Первые споры о допустимости изображений

Образ кесаря и образ Христа

Христианское искусство – плод того семени, которое было брошено в почву античной культурой. Это семя – евангельское Благовестие, а шире – библейская культура, библейская традиция, которая, перейдя мир эллинистической культуры, античной культуры, греко-римской, дала вот такой интересный плод. И как дерево тоже сразу не похоже на себя, оно сначала росточек, потом очень тоненькие веточки, потом только листья, цветы и плоды, так примерно происходило и с христианским искусством. Оно начиналось в катакомбах. При Константине оно выходит из подполья на поверхность, начинается строительство храмов, появляются первые изображения, но они совершенно не похожи на то, к чему мы сегодня привыкли. То, что называется каноном, родилось не сразу и родилось, можно сказать, в такой битве всяких идей, тенденций, направлений и т.д.

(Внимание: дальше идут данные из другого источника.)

/-- R248, R249, R250 to R252: a push that reaches its rack and is not awaited is spent; an awaited one is answered 0 when it is placed and 1, FULL,
with an engaging one's unit of DEFICIT returned, when no level has room; a TAKE that reaches its rack is answered with the last entry of its context, which
leaves the rack, and a beat, or with 0; each answer completes its row the way back later. A block that lands joins its rack, which passes nothing on
while it has room for a block. A continuation that finds room at its rack enters it; one that meets a full rack waits there while a block
moves out of it, as a push does (R250), and one that no level has room for is offered again 1,024 cycles later. -/
def Claim.RackEvents : Prop :=
  ∀ (s : State) (id : Nat),
    (∀ o, (s.msg.rackOps.find? fun o => o.id == id && !o.wait) = some o → ∀ e, o.push = some e →
      rackCount s o.rack + 1 + blockSize s (rackPart o.rack) ≤ rackShare s o.rack → o.d = 0 → o.delay ≠ 0 →
      Yields (.remoteRackOperation id) s fun t => tabGetD t.msg.racks o.rack [] = rackIns (tabGetD s.msg.racks o.rack []) ⟨e.sketch, e.ctx, s.msg.pushes, e.engager⟩ ∧
        (∀ q ∈ t.msg.rackOps, ¬ (q.id = id ∧ q.wait = false)) ∧ t.mem = s.mem ∧ t.regs = s.regs) ∧
    (∀ o, (s.msg.rackOps.find? fun o => o.id == id && !o.wait) = some o → o.row < 2 ^ 28 → getF s o.row fCode = 4 → o.delay ≠ 0 →
      let answers := fun (ws : List RowWrite) (P : State → Prop) => Yields (.remoteRackOperation id) s fun t =>
        tabGet t.rows.longs o.row = some ⟨ws, 0, none⟩ ∧ (∃ e ∈ t.agenda, e.ev = .longInstructionComplete o.row ∧ e.due = s.clk.now + o.delay) ∧
        (∀ q ∈ t.msg.rackOps, ¬ (q.id = id ∧ q.wait = false)) ∧ t.regs = s.regs ∧ P t
      (∀ e, o.push = some e → o.d ≠ 0 →
        (rackCount s o.rack + 1 + blockSize s (rackPart o.rack) ≤ rackShare s o.rack → answers [⟨o.d, 0⟩] fun t =>
          tabGetD t.msg.racks o.rack [] = rackIns (tabGetD s.msg.racks o.rack []) ⟨e.sketch, e.ctx, s.msg.pushes, e.engager⟩ ∧ t.mem = s.mem) ∧
        (rackShare s o.rack ≤ rackCount s o.rack → (∀ m ∈ s.msg.moves, m.src ≠ o.rack) → moveUp s e.ctx 3 o.rack = none → answers [⟨o.d, 1⟩] fun t =>
          t.msg.racks = s.msg.racks ∧ (e.engager.isSome = true → isThread s o.row = true → getF t o.row fDeficit = getF s o.row fDeficit - 1))) ∧
      (o.push = none → o.fromLast = true →
        (∀ e, (rackOf s o.rack o.ctx).getLast? = some e → answers ((List.range 4).map fun i => ⟨o.d + i, e.sketch.getD i 0⟩) fun t =>
          (∀ x ∈ tabGetD t.msg.racks o.rack [], x.order ≠ e.order) ∧ getF t o.row fBeats = min (getF s o.row fBeats + 1) 255 ∧
          (∀ g, e.engager = some g → getF s o.row fEng = 0 → g ≠ o.row → getF t o.row fEng = 1 ∧ getF t o.row fParent = g % 2 ^ 28)) ∧
        (rackOf s o.rack o.ctx = [] → answers [⟨o.d, 0⟩] fun t => t.msg.racks = s.msg.racks ∧ t.mem = s.mem))) ∧
    (∀ m, (s.msg.moves.find? fun m => m.id == id) = some m → id < s.clk.ids →
      (rackLevel m.dst = 0 ∨ rackCount s m.dst + m.entries.length + blockSize s m.part ≤ rackShare s m.dst) → (∀ o ∈ s.msg.rackOps, o.wait = false) →
      let landed := fun (t : State) => tabGetD t.msg.racks m.dst [] = m.entries.foldl rackIns (tabGetD s.msg.racks m.dst []) ∧
        (∀ x ∈ t.msg.moves, x.id ≠ id) ∧ t.mem = s.mem ∧ t.regs = s.regs
      Yields (.blockMoveLands id) s landed ∧ Yields (.shipmentLands id) s landed) ∧
    (∀ h, (s.msg.heldPush.find? fun h => h.id == id) = some h →
      (rackCount s h.rack + 1 + blockSize s (rackPart h.rack) ≤ rackShare s h.rack → Yields (.continuationRetry id) s fun t =>
        (∃ e ∈ tabGetD t.msg.racks h.rack [], e.sketch = h.entry.sketch ∧ e.ctx = h.entry.ctx) ∧ (∀ x ∈ t.msg.heldPush, x.id ≠ id) ∧ t.mem = s.mem) ∧
      (rackShare s h.rack ≤ rackCount s h.rack →
        let u := { s with msg := { s.msg with heldPush := s.msg.heldPush.filter fun x => x.id != id } }
        let leaves := (∃ m ∈ s.msg.moves, m.src = h.rack) ∨ (moveUp u h.entry.ctx 3 h.rack).isSome = true
        (leaves → Yields (.continuationRetry id) s fun t => (∃ o ∈ t.msg.rackOps, o.wait = true ∧ o.rack = h.rack ∧ o.push = some h.entry) ∧
          (∀ x ∈ t.msg.heldPush, x.id ≠ id) ∧ t.mem = s.mem) ∧
        (¬ leaves → Yields (.continuationRetry id) s fun t => ∃ x ∈ t.msg.heldPush, x.rack = h.rack ∧ x.part = h.part ∧ x.entry = h.entry ∧
          Due t (.continuationRetry x.id) (s.clk.now + 1024) ∧ t.mem = s.mem)))

/-- R249: at an executor at which one partition alone is bound and its interval is due, the last block of its context goes to the neighbour with
the fewest entries when that one holds MARGIN fewer and has room for it; without an interval nothing changes. -/
def Claim.LateralShipments : Prop :=
  ∀ (s : State) (ex p n : Nat), p < 32 → slotSet s p ≠ 0 → (∀ q < 32, q ≠ p → slotSet s q = 0) →
    let w := balOf s ex p
    let k := rackKey 0 ex p
    let dk := rackKey 0 n p
    let near := (neighbours ex).filter fun x => bitAt w 16 || stackOf x == stackOf ex
    let es := lastN (blockSize s p) (rackOf s k (activeCtx s p))
    (bitsAt w 0 8 = 0 → exec (.lateralBalancing ex) s = .next s) ∧
    (bitsAt w 0 8 ≠ 0 → s.clk.now % (1024 * bitsAt w 0 8) = 0 → n ∈ near →
      (∀ x ∈ near, x ≠ n → rackCount s dk < rackCount s (rackKey 0 x p)) →
      rackCount s dk + bitsAt w 8 8 ≤ rackCount s k → rackCount s dk + blockSize s p ≤ rackShare s dk → es ≠ [] →
      Yields (.lateralBalancing ex) s fun t =>
        (∃ m ∈ t.msg.moves, m.id = s.clk.ids ∧ m.src = k ∧ m.dst = dk ∧ m.entries = es) ∧
        (∀ x ∈ tabGetD t.msg.racks k [], ∀ e ∈ es, x.order ≠ e.order) ∧
        Due t (.shipmentLands s.clk.ids) (s.clk.now + (if stackOf n = stackOf ex then 4 else 64)) ∧
        regWord t (rackWord ex p 0x28) = (regWord s (rackWord ex p 0x28) + 1) % 2 ^ 64 ∧ t.mem = s.mem)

Раннехристианское искусство было символичным, и этот символизм, собственно, тоже давал формирование языка, который потом стал основой канона. На раннехристианских саркофагах мы видим такое изображение, которое называется хризмой, где в венок или просто в круг вписаны две буквы: Х и Р. Это две первые буквы имени Христос, или иногда расшифровывают «Христос Рекс», т.е. «Христос царь». Считаются, что такие изображения были на штандартах императора Константина.

Если мы будем рассматривать христианскую эпоху, мы встретим немало христианских символов. Даже на арке Константина, которую он воздвигает после победы над Максенцием, тоже есть такие символические изображения. По замыслу или по иронии судьбы эта арка воздвигнута рядом с Колизеем, где в доконстантиновскую эпоху христиан подвергали пыткам, или они участвовали в гладиаторских боях, или их кидали на съедение зверям, так что два памятника раннего христианства в Риме сегодня находятся рядом; памятник уходящей античной эпохе и тот и другой, но оба они возвещают о новой эпохе. Кстати, на арке Константина выбиты те слова его знаменитого эдикта, которые позволяют христианам выйти из подполья и создавать свою культуру.

Но если мы посмотрим на эпоху Константина, то больше здесь увидим, конечно, продолжение той самой языческой античной традиции и вовсе не увидим многочисленных изображений Христа, но зато увидим многочисленные изображения императора. В частности, это знаменитая голова, которая сейчас находится в Капитолийском музее в Риме. Огромная голова – это фрагмент гигантской, колоссальной статуи Константина, и этих статуй было повсюду много. Так что эпоха скорее в целом поклонялась еще не Христу, а императору.

Тем не менее уже в IV в. даже в катакомбах появляются, наряду с более ранними символическими изображениями, изображения Христа такие, какие мы назвали бы иконографическими. Т.е. изображения Христа в виде богочеловека, с такой окладистой бородой, с длинными волосами, в хитоне и т.д. Как бы зарождается то, что называется уже каноническим изображением Христа.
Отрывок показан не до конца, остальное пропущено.